While syrinx shunting can provide short-term relief, its effectiveness diminishes over time, especially if the underlying cause of syrinx formation is not addressed. Surgical cord untethering, although less invasive, may not be sufficient for larger syrinxes, necessitating additional procedures such as a direct syringotomy/myelotomy or terminal ventriculostomy. The evolution of surgical techniques has relegated shunting to a secondary role, highlighting the importance of addressing the primary pathology to ensure long-term success and prevent neurological deterioration.

In summary, surgical cord untethering is less invasive and targets the underlying tethering that contributes to syrinx formation. Studies indicate significant improvements in many cases; although, some variability in clinical and radiographic results exists. Larger syrinxes, those with a syrinx index greater than 0.5–0.6, are less likely to resolve with untethering alone and may require additional procedures to directly address the syrinx. Combined procedures, such as a concomitant direct syringotomy/myelotomy or terminal ventriculostomy and spinal cord untethering, have shown better resolution rates and clinical improvements compared to untethering alone. Historically, in the 1990s, syrinx-shunting approaches including syringo-subarachnoid, syringo-pleural, and syringo-peritoneal shunts were employed earlier in treatment, but improvements in surgical techniques for spinal cord tethering have since made shunting a secondary option. Long-term follow-up shows a 50% failure rate over 10 years if the primary cause is not addressed. Therefore, shunt operations for syringomyelia are considered a last resort when other measures fail and syringomyelia threatens neurological function.

4. Discussion

4.1. Therapeutic Approaches for Syrinx Associated with Tethered Cord Syndrome

4.1.1. Surgical Cord Untethering Alone

The initial therapeutic approach for syringomyelia associated with TCS often involves the observation of the syrinx following surgical untethering of the spinal cord. The rationale is that untethering can alleviate mechanical stress and improve CSF dynamics, potentially resolving the syrinx. The outcomes of surgical cord untethering alone for syrinx management are notably controversial, with a range of clinical and radiographic results reported. Statistically significant decreases in syrinx size postoperatively have been documented in some studies, indicating potential effectiveness (p < 0.05). However, the variability in radiographic outcomes is substantial, with 28% to 75% of cases showing no radiographic change in syrinx size post-surgery.

A detailed analysis of 128 cases from four retrospective studies over an average follow-up period of 3.6 years showed that syrinx resolution or improvement occurred in approximately 45% of cases, while 47% of cases showed no change, and 4% experienced a worsening of the syrinx index. This wide range of outcomes highlights the unpredictable nature of surgical cord untethering alone and suggests the need for more consistent and possibly combined treatment approaches. In a study of TCS patients, Rakip, et al. divided the patients into Group I (pediatric, n = 34) and Group II (adult, n = 20), and investigated the clinical and radiological characteristics of syringomyelia and other anomalies in pediatric and adult patients with TCS. They performed untethering surgery for all and syrinx drainage only for one patient.
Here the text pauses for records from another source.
-- ==== Sys2Proof/Machine/Parts.lean ====
section
/-!
DEFINITION. The state of the module's parts that is not a register: stores, queues, buffers and what the prose of the manual keeps.
Every part is plain data; a field's default value is its value at reset.
-/
namespace Sys2Proof.Machine

/-- The states of a partition (Table 2.11); a partition that hosts nothing reads WINTER. -/
inductive PState where
  | winter
  | running
  | frozen
  | stoppedFault
  | frost
  deriving DecidableEq, Repr

/-- The roles of R18. -/
inductive Role where
  | none
  | op
  | inst
  | maker
  | hk
  deriving DecidableEq, Repr

/-- What the module sends to the host and the management port. -/
inductive HostMsg where
  /-- an MSI-X message: function (0 PF0, 1 + v VF v) and vector; of an event also the CTL_CLK cycle and the event number -/
  | msix (fn : Nat) (vec : Nat) (evt : Option (Nat × Nat))
  /-- a response datagram of the management port (R461) -/
  | datagram (bytes : List Byte)
  /-- a posted write to host memory through a function -/
  | write (fn : Nat) (addr : Nat) (bytes : List Byte)
  /-- a read request to host memory for DMA channel n -/
  | read (fn : Nat) (n : Nat) (addr : Nat) (len : Nat)
  /-- a completion: Request Retry Status or successful (R519), and what a read of a capability finds (R450) -/
  | configDone (retry : Bool) (present : Option Bool := none)
  /-- a Delay_Req on the management port: transport Annex C instead of Annex E, domainNumber, sequence (R294, R295) -/
  | delayReq (annexC : Bool) (domNum : BitVec 8) (seq : BitVec 16)
  deriving DecidableEq, Repr

/-- A session of a function (R476, R477). -/
structure Session where
  role : Role
  slot : Nat
  deriving DecidableEq, Repr

/-- An outstanding challenge: role, key slot, nonce, and the CTL_CLK cycle at which its 10 s end (R476). -/
structure Challenge where
  role : Role
  slot : Nat
  nonce : BitVec 384
  until_ : Nat
  deriving DecidableEq, Repr

/-- One function of the module: PF0, a virtual function or the management port (R451, R457, R461). -/
structure Func where
  /-- the request buffer, by byte -/
  req : NMap Byte := []
  /-- the response buffer, by byte -/
  resp : NMap Byte := []
  /-- MBX_CTRL of this function -/
  mbxCtrl : Word := 0
  /-- MBX_STATUS of this function -/
  mbxStatus : Word := 0
  session : Option Session := none
  challenge : Option Challenge := none
  /-- failed responses in a row (R478) -/
  fails : Nat := 0
  /-- SEC_STATUS.LOCKOUT of this function -/
  lockout : Bool := false
  /-- the CTL_CLK cycle at which the 60 s of the lockout end (R478) -/
  lockUntil : Nat := 0
  /-- the words of address and data of the MSI-X table, by vector × 4 + word (R451) -/
  msixTab : NMap Word := []
  /-- unmasked MSI-X vectors; every vector is masked at reset -/
  unmasked : List Nat := []
  /-- pending bits of masked vectors (R456) -/
  msixPend : List Nat := []
  /-- codes of Max Payload Size and Max Read Request Size, 128 bytes × 2^code, and the AER report of a poisoned write (Table 15.1) -/
  mps : BitVec 3 := 0
  mrrs : BitVec 3 := 2
  aerPoison : Bool := false
  deriving DecidableEq, Repr

/-- An audit entry (Table 16.4). -/
structure AuditEntry where
  seq : Nat
  time : Stamp
  typ : BitVec 16
  role : Role
  slot : BitVec 8
  source : BitVec 16
  result : BitVec 16
  detail : List Byte
  hash : BitVec 384
  deriving DecidableEq, Repr

/-- The bytes 0x00 to 0x4F of an audit entry (Table 16.4). -/
def auditBytes (seq : Nat) (t : Stamp) (typ : Nat) (role : Role) (slot src res : Nat) (detail : List Byte) : List Byte :=
  leBytes 8 seq ++ leBytes 12 t.toNat ++ leBytes 2 typ
    ++ leBytes 1 (match role with | .none => 0 | .op => 1 | .inst => 2 | .maker => 3 | .hk => 4)
    ++ leBytes 1 slot ++ leBytes 2 src ++ leBytes 2 res ++ sliceBytes detail 0 52

/-- HASH of an entry after one whose HASH is given (Table 16.4). -/
def auditHash (prev : BitVec 384) (bytes : List Byte) : BitVec 384 := sha384 (leBytes 48 prev.toNat ++ bytes)

/-- The entry of SEQ 0, which the factory wrote after a HASH of 48 zero bytes (R484). -/
def factoryEntry : AuditEntry :=
  let (t, typ, src, res, detail) := Config.factoryEntry
  ⟨0, t, typ, .maker, 0xFF, src, res, sliceBytes detail 0 52, auditHash 0 (auditBytes 0 t typ.toNat .maker 0xFF src.toNat res.toNat detail)⟩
The syrinx outcomes in Group I and Group II were reported in terms of improved (44.4% vs. 50%), complete resolution (18.6% vs. 37.5%), and unchanged (37.5% vs. 12.5%), in each group respectively. When comparing preoperative versus postoperative improvement of the syrinx index in cases where the SI had decreased, they reported SI changes of (0.21 ± 0.15–0.14 ± 0.15) in Group I and (0.12 ± 0.17–0.05 ± 0.04) in Group II, with a significant p-value for both groups (p < 0.05). However, of these patients, 37% of the 27 patients with syringomyelia in Group I and 12.5% of 8 patients in Group II showed no change in the syrinx size. The adult group experienced fewer and milder symptoms and showed better surgical outcomes than the pediatric group [23].
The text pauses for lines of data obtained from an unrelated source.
-- ==== Sys2Proof/Machine/Flags.lean ====
section
/-!
DEFINITION. Sticky bits and fault records: CLU_FAULT (R83, R85), WE_FAULT and WE_STATUS (R114, R95, R97, R100), CLU_MEM_FAULT (R155).
A record captures the first fault while it is not valid; the cause bits gather every fault.
-/
namespace Sys2Proof.Machine

/-- Set bits of a register. -/
def Block.orReg (b : Block) (k : RegKey) (n : Nat) : Block := b.setReg k (b.reg k ||| BitVec.ofNat 32 n)

/-- The mask of a list of code numbers. -/
def codeMask (l : List Nat) : Nat := l.foldl (fun m k => m ||| 2 ^ k) 0

/-- The lowest code of a list. -/
def lowCode (l : List Nat) : Nat := l.foldl min 15

/-- Record schedule faults of a BP (R83, R85). -/
def Block.schedFault (b : Block) (c bp : Nat) (codes : List Nat) (step : Nat) (dc : BitVec 64) : Block :=
  let b1 := b.orReg (r1 .CLU_FAULT c) (codeMask codes)
  if b.bit (r1 .CLU_FAULT_INFO c) F.CLU_FAULT_INFO_VALID then b1
  else (b1.setReg (r1 .CLU_FAULT_INFO c) (BitVec.ofNat 32 (2 ^ 31 + lowCode codes * 2 ^ 24 + step * 2 ^ 8 + bp))).setReg
    (r1 .CLU_FAULT_DC c) (dc.setWidth 32)

/-- Record faults of WE k (R114). Where one word raises several codes CODE takes the lowest, as R85 has it for CLU_FAULT_INFO (DEDUCED, log entry 105). -/
def Block.weFault (b : Block) (c k : Nat) (codes : List Nat) (step word : Nat) : Block :=
  let b1 := b.orReg (r2 .WE_FAULT c k) (codeMask codes)
  if b.bit (r2 .WE_FAULT_INFO c k) F.WE_FAULT_INFO_VALID then b1
  else b1.setReg (r2 .WE_FAULT_INFO c k) (BitVec.ofNat 32 (2 ^ 31 + lowCode codes * 2 ^ 24 + step * 2 ^ 12 + word))

/-- A memory fault: code, SCRUB, WAIT, operation field, BP (Table 4.12). -/
structure MemFault where
  code : Nat
  scrub : Bool := false
  wait : Bool := false
  field : Nat := 0
  bp : Nat := 0
  deriving DecidableEq, Repr

/-- Record a memory fault (R155). -/
def Block.memFault (b : Block) (c : Nat) (m : MemFault) (step : Nat) : Block :=
  let b1 := b.orReg (r1 .CLU_MEM_FAULT c) (2 ^ m.code)
  if b.bit (r1 .CLU_MEM_FAULT_INFO c) F.CLU_MEM_FAULT_INFO_VALID then b1
  else b1.setReg (r1 .CLU_MEM_FAULT_INFO c)
    (BitVec.ofNat 32 (2 ^ 31 + m.code * 2 ^ 24 + b2n m.scrub * 2 ^ 23 + step * 2 ^ 12 + b2n m.wait * 2 ^ 11 + m.field * 2 ^ 8 + m.bp))

/-- AOVn of WE k. -/
def Block.setAov (b : Block) (c k n : Nat) : Block :=
  b.setBit (r2 .WE_STATUS c k) (if n = 0 then F.WE_STATUS_AOV0 else F.WE_STATUS_AOV1)

/-- The sticky bits that a landing result brings. -/
def Block.weSticky (b : Block) (c k : Nat) (satov rndov : Bool) : Block :=
  let b1 := if satov then b.setBit (r2 .WE_STATUS c k) F.WE_STATUS_SATOV else b
  if rndov then b1.setBit (r2 .WE_STATUS c k) F.WE_STATUS_RNDOV else b1

/-- Clear the bits of a W1C register that a write names (R17). -/
def Block.w1c (b : Block) (k : RegKey) (v : Word) : Block := b.setReg k (b.reg k &&& ~~~(v &&& k.name.info.w1cMask))

/-- A W1C write of a fault register: clearing the last cause bit clears the records (R85, R114, R155); a write that clears nothing changes nothing. -/
def Block.faultClear (b : Block) (k : RegKey) (causes : Nat) (records : List RegKey) (v : Word) : Block :=
  let b1 := b.w1c k v
  if (b.reg k &&& BitVec.ofNat 32 causes ≠ 0) ∧ (b1.reg k &&& BitVec.ofNat 32 causes = 0) then records.foldl Block.clrReg b1 else b1

end Sys2Proof.Machine
end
In a study of 25 cases of syrinxes associated with TCS who underwent untethering surgery, Bruzek, et al. reported no significant postoperative changes in the length and width of syrinx; the average syrinx length increased by 0.86 ± 4.36 vertebral levels and width decreased by 0.72 ± 2.94 mm. Forty-eight percent of these cases showed no change in postoperative syrinx size [2]. Similarly, Kulwin, et al. reported no change in postoperative syrinx size in 77% of 16 cases of TCS with syringomyelia who underwent untethering of the cord. The preoperative average syrinx diameter (3.7 mm) indicated a trivial change (3.6 mm) postoperatively [21]. On the other hand, the study conducted by Lee, et al. on 33 cases of TCS with syringomyelia shows that untethering alone, in TCS with syringomyelia associated with OSD, is an effective management strategy and has favorable postoperative clinical and radiological outcomes. However, 28% of these cases did not show any changes in the size of syrinx during postoperative follow-up [20].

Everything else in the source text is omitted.